## THE DATA
-- ==== Sys2Proof/Machine/Operands.lean ====
section
/-! DEFINITION. Every layout of Chapter 11 read or written: result codes, the staging layout and its
checks 1 to 4, response templates, report records. -/

namespace Sys2Proof.Machine

/-! ### Bit helpers -/

/-- A Bool as a bit at position `n` of a word. -/
def bitAt (b : Bool) (n : Nat) : Word := if b then 1#32 <<< n else 0

/-- The line mask holding the one line `n` (R195). -/
def lineBit (n : Fin 16) : LineMask := 1#16 <<< n.val

/-- A mask with line `n` at the level `b`. -/
def setLine (m : LineMask) (n : Fin 16) (b : Bool) : LineMask :=
  if b then m ||| lineBit n else m &&& ~~~ lineBit n

/-- A saturating increment: the counter holds at its top once it gets there (R114, R118, R133). -/
def satInc {w : Nat} (x : BitVec w) : BitVec w := if x = BitVec.allOnes w then x else x + 1

/-- A lateness or skipped count as a record shows it: limited to 2^24-1 (R76). -/
def shown (n : Nat) : BitVec 24 := BitVec.ofNat 24 (min n Config.maxShown)

/-- A 24-bit high part in the low bits of a word (R195). -/
def highWord (h : BitVec 24) : Word := h.setWidth 32

/-- The number 64-bit arguments name: the low half in word 0 (R7, R9). -/
def wideArgument (w : Words8) : Nat := w[0].toNat + 2 ^ 32 * w[1].toNat

/-! ### Codes -/

/-- The number of a result or reason code (Table 11-3). -/
def ResultCode.code : ResultCode → BitVec 8
  | .ok => 0
  | .badCommand => 1
  | .badKind => 2
  | .noLines => 3
  | .badParam => 4
  | .badRepeat => 5
  | .badTime => 6
  | .tableFull => 7
  | .state => 8
  | .pulsePending => 9
  | .linesBusy => 10
  | .faultActive => 11
  | .badIndex => 12

/-- The code of a sequencer state (Table 11-2, SEQ_STATUS). -/
def SeqState.code : SeqState → Word
  | .stopped => 0
  | .running => 1
  | .single => 2

/-- The code of a stop cause (Table 11-2, SEQ_STATUS). -/
def StopCause.code : StopCause → Word
  | .reset => 0
  | .command => 1
  | .single => 2
  | .fault => 3

/-- The code of a template state (Table 11-2, RESP_STATUS). -/
def TemplateState.code : TemplateState → Word
  | .empty => 0
  | .disarmed => 1
  | .armed => 2
  | .claiming => 3

/-- The code of an edge select (Table 11-2, CAP_CONFIG_n). -/
def EdgeSelect.code : EdgeSelect → Word
  | .rise => 0
  | .fall => 1
  | .both => 2

/-- The edge select of an encoding; the fourth is invalid (R111). -/
def EdgeSelect.ofCode (c : BitVec 2) : Option EdgeSelect :=
  match c.toNat with
  | 0 => some .rise
  | 1 => some .fall
  | 2 => some .both
  | _ => none

/-- The code of a report ring state (Table 11-2, REPORT_STATUS). -/
def ReportState.code : ReportState → Word
  | .disabled => 0
  | .running => 1
  | .full => 2
  | .halted => 3

/-- The code of an admission ring state (Table 11-2, ARING_STATUS). -/
def AringState.code : AringState → Word
  | .disabled => 0
  | .running => 1
  | .held => 2
  | .halted => 3

/-! ### The staging layout (Table 11-5) -/

/-- The kind of a kind code; every other code is BAD_KIND (R18, R197). -/
def Kind.ofCode (c : BitVec 8) : Option Kind :=
  match c.toNat with
  | 1 => some .set
  | 2 => some .clear
  | 3 => some .toggle
  | 4 => some .pulse
  | 5 => some .patternLoad
  | 6 => some .patternStart
  | 7 => some .patternStop
  | 8 => some .mark
  | _ => none

/-- The report option of an encoding; the fourth is not a report option (R24, R197). -/
def ReportOption.ofCode (c : BitVec 2) : Option ReportOption :=
  match c.toNat with
  | 0 => some ReportOption.none
  | 1 => some .each
  | 2 => some .final
  | _ => Option.none

/-- The action of a kind and its parameters, or none where a used parameter is out of range; param A
is looked at before param B, and an ignored parameter is not looked at (R25). -/
def Kind.action (k : Kind) (a b : Word) : Option Action :=
  match k with
  | .set => some .set
  | .clear => some .clear
  | .toggle => some .toggle
  | .pulse =>
    if 1 ≤ a.toNat ∧ a.toNat ≤ Config.maxWidth then some (.pulse (a.setWidth 24)) else none
  | .patternLoad =>
    if 2 ≤ a.toNat ∧ a.toNat ≤ Config.maxPeriod ∧ b.toNat ≤ a.toNat then
      some (.patternLoad ⟨a.setWidth 25, b.setWidth 25⟩)
    else none
  | .patternStart => some .patternStart
  | .patternStop =>
    if a.toNat ≤ 1 ∧ b.toNat ≤ 1 then
      some (.patternStop (if a = 0 then .now else .atBoundary) (b = 1))
    else none
  | .mark => some .mark

/-- The kind uses param A (R25). -/
def Kind.usesA : Kind → Bool
  | .pulse | .patternLoad | .patternStop => true
  | .set | .clear | .toggle | .patternStart | .mark => false

/-- The kind uses param B (R25). -/
def Kind.usesB : Kind → Bool
  | .patternLoad | .patternStop => true
  | .set | .clear | .toggle | .pulse | .patternStart | .mark => false

/-- The action fields that ADMIT, a descriptor and RESPONSE_LOAD share, as they stand in the words. -/
structure RawFields where
  kindCode : BitVec 8
  lines : LineMask
  late : LatePolicy
  reportCode : BitVec 2
  tag : BitVec 16
  paramA : Word
  paramB : Word
  deriving DecidableEq, Repr

/-- The fields at their staging positions (Table 11-5). -/
def RawFields.ofWords (w : Words8) : RawFields :=
  { kindCode := w[0].extractLsb' 16 8
    lines := w[0].extractLsb' 0 16
    late := if w[0].getLsbD 25 then .dropLate else .fireLate
    reportCode := w[0].extractLsb' 26 2
    tag := w[1].extractLsb' 0 16
    paramA := w[4]
    paramB := w[5] }

/-- Action fields that have passed checks 1 to 3 of R29. -/
structure CheckedFields where
  action : Action
  lines : LineMask
  report : ReportOption
  deriving DecidableEq, Repr

/-- Checks 1, 2 and 3 of R29, in order: kind, lines, then report encoding and parameters.
A MARK records an empty line set (R19). -/
def RawFields.check (f : RawFields) : Except ResultCode CheckedFields :=
  match Kind.ofCode f.kindCode with
  | none => .error .badKind
  | some k =>
    if k ≠ .mark ∧ f.lines = 0 then .error .noLines
    else
      match ReportOption.ofCode f.reportCode with
      | none => .error .badParam
      | some r =>
        match k.action f.paramA f.paramB with
        | none => .error .badParam
        | some a => .ok { action := a, lines := if k = .mark then 0 else f.lines, report := r }

/-- A candidate entry (R197): the action fields, the repeat where present, the timing and the
due or offset. -/
structure Candidate where
  fields : RawFields
  relative : Bool
  /-- Interval and count, where the repeat is present (R26). -/
  rep : Option (BitVec 32 × BitVec 16)
  /-- The due or offset, 56 bits (R20). -/
  time : Time
  deriving DecidableEq, Repr

/-- A candidate read from eight words in the staging layout (R197, Table 11-5). -/
def Candidate.ofWords (w : Words8) : Candidate :=
  { fields := RawFields.ofWords w
    relative := w[0].getLsbD 24
    rep := if w[0].getLsbD 28 then some (w[6], w[1].extractLsb' 16 16) else none
    time := w[3].extractLsb' 0 24 ++ w[2] }

/-- Check 4 of R29: a present repeat has an interval above 0, and above the width for a PULSE (R26). -/
def repeatFits (a : Action) (rep : Option (BitVec 32 × BitVec 16)) : Bool :=
  match rep with
  | none => true
  | some (interval, _) =>
    match a with
    | .pulse width => decide (interval ≠ 0 ∧ width.toNat < interval.toNat)
    | _ => decide (interval ≠ 0)

/-- The repeat an admitted entry holds: a counted one starts with remaining equal to its count, an
unlimited one (count 0) has no remaining (R26). -/
def repeatOf (rep : Option (BitVec 32 × BitVec 16)) : Option Repeat :=
  match rep with
  | none => none
  | some (interval, count) =>
    some ⟨interval, count, if count = 0 then none else some count⟩

/-- The due of a base plus an offset, or none where it lies above 2^56-1 (R20). -/
def dueAfter (base : Time) (offset : Nat) : Option Time :=
  if base.toNat + offset ≤ Config.maxTime then some (BitVec.ofNat 56 (base.toNat + offset))
  else none

/-! ### Response templates (R121, R198) -/

/-- The template number of RESPONSE_LOAD: the repeat-count position (R198). -/
def templateNumber (w : Words8) : Nat := (w[1].extractLsb' 16 16).toNat

/-- The fields RESPONSE_LOAD gives a template whose fields passed their checks; an ignored parameter is
not kept (R25, R121). -/
def TemplateFields.ofChecked (r : RawFields) (f : CheckedFields) : TemplateFields :=
  let kind := Kind.ofCode r.kindCode
  { kind := kind
    lines := f.lines
    tag := r.tag
    late := r.late
    report := f.report
    paramA := if kind.any Kind.usesA then r.paramA else 0
    paramB := if kind.any Kind.usesB then r.paramB else 0 }

/-- The template RESPONSE_LOAD leaves (R121, R198). -/
def Template.loaded (w : Words8) (f : CheckedFields) : Template :=
  { state := .disarmed
    fields := TemplateFields.ofChecked (RawFields.ofWords w) f
    delay := w[6]
    mode := if w[0].getLsbD 24 then .continuous else .oneShot }

/-- The action a template's fields name. A loaded template's fields passed checks 1 to 3 at their load
(R35), so the errors of those checks meet only fields that no load has left. -/
def TemplateFields.action (f : TemplateFields) : Except ResultCode Action :=
  match f.kind with
  | none => .error .badKind
  | some k =>
    match k.action f.paramA f.paramB with
    | none => .error .badParam
    | some a => .ok a

/-! ### Report records (Tables 11-7 and 11-8) -/

/-- Words 0 and 1 of a record: kind in bits 3:0, flags in bits 7:4, time (Table 11-7). -/
def recordHead (kind flags : Word) (time : Time) : Word × Word :=
  (kind ||| flags ||| (highWord time.high <<< 8), time.low)

/-- The record of a capture record (Table 11-8). -/
def CaptureRecord.words (r : CaptureRecord) : Words8 :=
  let h := recordHead 1 0 r.stamp
  #v[h.1, h.2, BitVec.ofNat 32 r.line.val ||| bitAt (r.edge == .fall) 8, r.seq,
    r.supp.setWidth 32, 0, 0, 0]

/-- The flags of a FIRED record, bits 7:4 of word 0 (Table 11-7). -/
def FiredNotice.flags (n : FiredNotice) : Word :=
  bitAt n.late 4 ||| bitAt n.final 5 ||| bitAt n.trail 6 ||| bitAt n.noRoom 7

/-- Tag in bits 15:0 and remaining in bits 31:16 (Table 11-8). -/
def tagRemaining (tag remaining : BitVec 16) : Word := remaining ++ tag

/-- The record of a notice (Table 11-8); a blank position is 0 (R199). -/
def Notice.words (n : Notice) : Words8 :=
  match n.body with
  | .fired f =>
    let h := recordHead 2 f.flags n.time
    #v[h.1, h.2, f.serial, tagRemaining f.tag f.remaining, f.due.low, highWord f.due.high,
      f.refused.extractLsb' 0 8 ++ f.lateness, f.refused.extractLsb' 8 8 ++ f.skipped]
  | .dropped d =>
    let h := recordHead 3 (bitAt d.final 5) n.time
    #v[h.1, h.2, d.serial, tagRemaining d.tag d.remaining, d.due.low, highWord d.due.high, 0,
      d.skipped.setWidth 32]
  | .rejected index reason tag =>
    let h := recordHead 4 0 n.time
    #v[h.1, h.2, index.setWidth 32 ||| (reason.code.setWidth 32 <<< 16), tag.setWidth 32,
      0, 0, 0, 0]
  | .responseLost line stamp reason =>
    let h := recordHead 5 0 n.time
    #v[h.1, h.2, BitVec.ofNat 32 line.val ||| (reason.code.setWidth 32 <<< 16), stamp.low,
      highWord stamp.high, 0, 0, 0]
  | .seqStopped cause =>
    let h := recordHead 6 0 n.time
    #v[h.1, h.2, cause.code, 0, 0, 0, 0, 0]
  | .patternStopped line final mode =>
    let h := recordHead 7 0 n.time
    #v[h.1, h.2, BitVec.ofNat 32 line.val ||| bitAt final 8 ||| bitAt (mode == .atBoundary) 16,
      0, 0, 0, 0, 0]
  | .trimApplied trim =>
    let h := recordHead 8 0 n.time
    #v[h.1, h.2, trim.signExtend 32, 0, 0, 0, 0, 0]
  | .tableEmpty =>
    let h := recordHead 9 0 n.time
    #v[h.1, h.2, 0, 0, 0, 0, 0, 0]
  | .noticeLoss count =>
    let h := recordHead 10 0 n.time
    #v[h.1, h.2, count, 0, 0, 0, 0, 0]

end Sys2Proof.Machine
end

## TASK PROMPT
Go through the entries. Report every line that contains the word "decide".

## SOLUTION FOR THIS EXERCISE
    | .pulse width => decide (interval ≠ 0 ∧ width.toNat < interval.toNat)
    | _ => decide (interval ≠ 0)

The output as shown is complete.